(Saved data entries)
───

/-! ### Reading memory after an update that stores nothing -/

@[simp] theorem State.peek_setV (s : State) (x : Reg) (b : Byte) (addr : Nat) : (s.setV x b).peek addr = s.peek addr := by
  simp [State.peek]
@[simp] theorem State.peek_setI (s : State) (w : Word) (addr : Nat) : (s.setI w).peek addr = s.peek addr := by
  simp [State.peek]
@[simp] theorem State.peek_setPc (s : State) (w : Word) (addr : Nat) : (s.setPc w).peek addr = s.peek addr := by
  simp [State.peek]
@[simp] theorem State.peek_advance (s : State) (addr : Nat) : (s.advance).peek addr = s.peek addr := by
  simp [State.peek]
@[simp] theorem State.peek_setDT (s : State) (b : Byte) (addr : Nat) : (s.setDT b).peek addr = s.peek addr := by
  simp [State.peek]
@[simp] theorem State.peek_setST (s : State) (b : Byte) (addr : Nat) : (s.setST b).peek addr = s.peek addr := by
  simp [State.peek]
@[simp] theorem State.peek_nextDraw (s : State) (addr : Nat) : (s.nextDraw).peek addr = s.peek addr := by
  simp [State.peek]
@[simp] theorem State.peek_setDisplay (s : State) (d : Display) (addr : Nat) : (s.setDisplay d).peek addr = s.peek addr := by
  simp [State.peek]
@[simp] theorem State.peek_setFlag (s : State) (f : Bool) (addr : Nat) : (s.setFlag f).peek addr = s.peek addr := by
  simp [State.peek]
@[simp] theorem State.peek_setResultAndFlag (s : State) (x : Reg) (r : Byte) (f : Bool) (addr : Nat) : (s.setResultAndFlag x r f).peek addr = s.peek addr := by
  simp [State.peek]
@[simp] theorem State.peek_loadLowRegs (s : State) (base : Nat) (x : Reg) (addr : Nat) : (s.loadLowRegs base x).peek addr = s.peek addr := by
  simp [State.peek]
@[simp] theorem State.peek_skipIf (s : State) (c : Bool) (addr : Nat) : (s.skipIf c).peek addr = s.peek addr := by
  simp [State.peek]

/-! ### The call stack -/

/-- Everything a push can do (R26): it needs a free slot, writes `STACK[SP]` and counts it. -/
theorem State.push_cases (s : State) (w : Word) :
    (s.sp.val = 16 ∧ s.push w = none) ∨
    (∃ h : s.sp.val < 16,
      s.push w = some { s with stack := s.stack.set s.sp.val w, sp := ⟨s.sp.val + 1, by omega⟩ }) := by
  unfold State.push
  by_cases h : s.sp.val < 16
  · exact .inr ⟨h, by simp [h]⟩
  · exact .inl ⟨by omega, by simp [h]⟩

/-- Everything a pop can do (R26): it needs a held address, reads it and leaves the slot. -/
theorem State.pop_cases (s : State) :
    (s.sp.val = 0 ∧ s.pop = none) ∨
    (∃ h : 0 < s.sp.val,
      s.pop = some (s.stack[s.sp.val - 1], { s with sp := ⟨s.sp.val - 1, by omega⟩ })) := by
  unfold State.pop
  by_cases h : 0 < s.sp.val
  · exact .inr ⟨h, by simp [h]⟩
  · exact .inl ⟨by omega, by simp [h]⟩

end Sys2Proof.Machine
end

───

THE TASK:
Throughout the data above, copy all lines where the word "needs" is found.

WRITTEN SOLUTION:
/-- Everything a push can do (R26): it needs a free slot, writes `STACK[SP]` and counts it. -/
/-- Everything a pop can do (R26): it needs a held address, reads it and leaves the slot. -/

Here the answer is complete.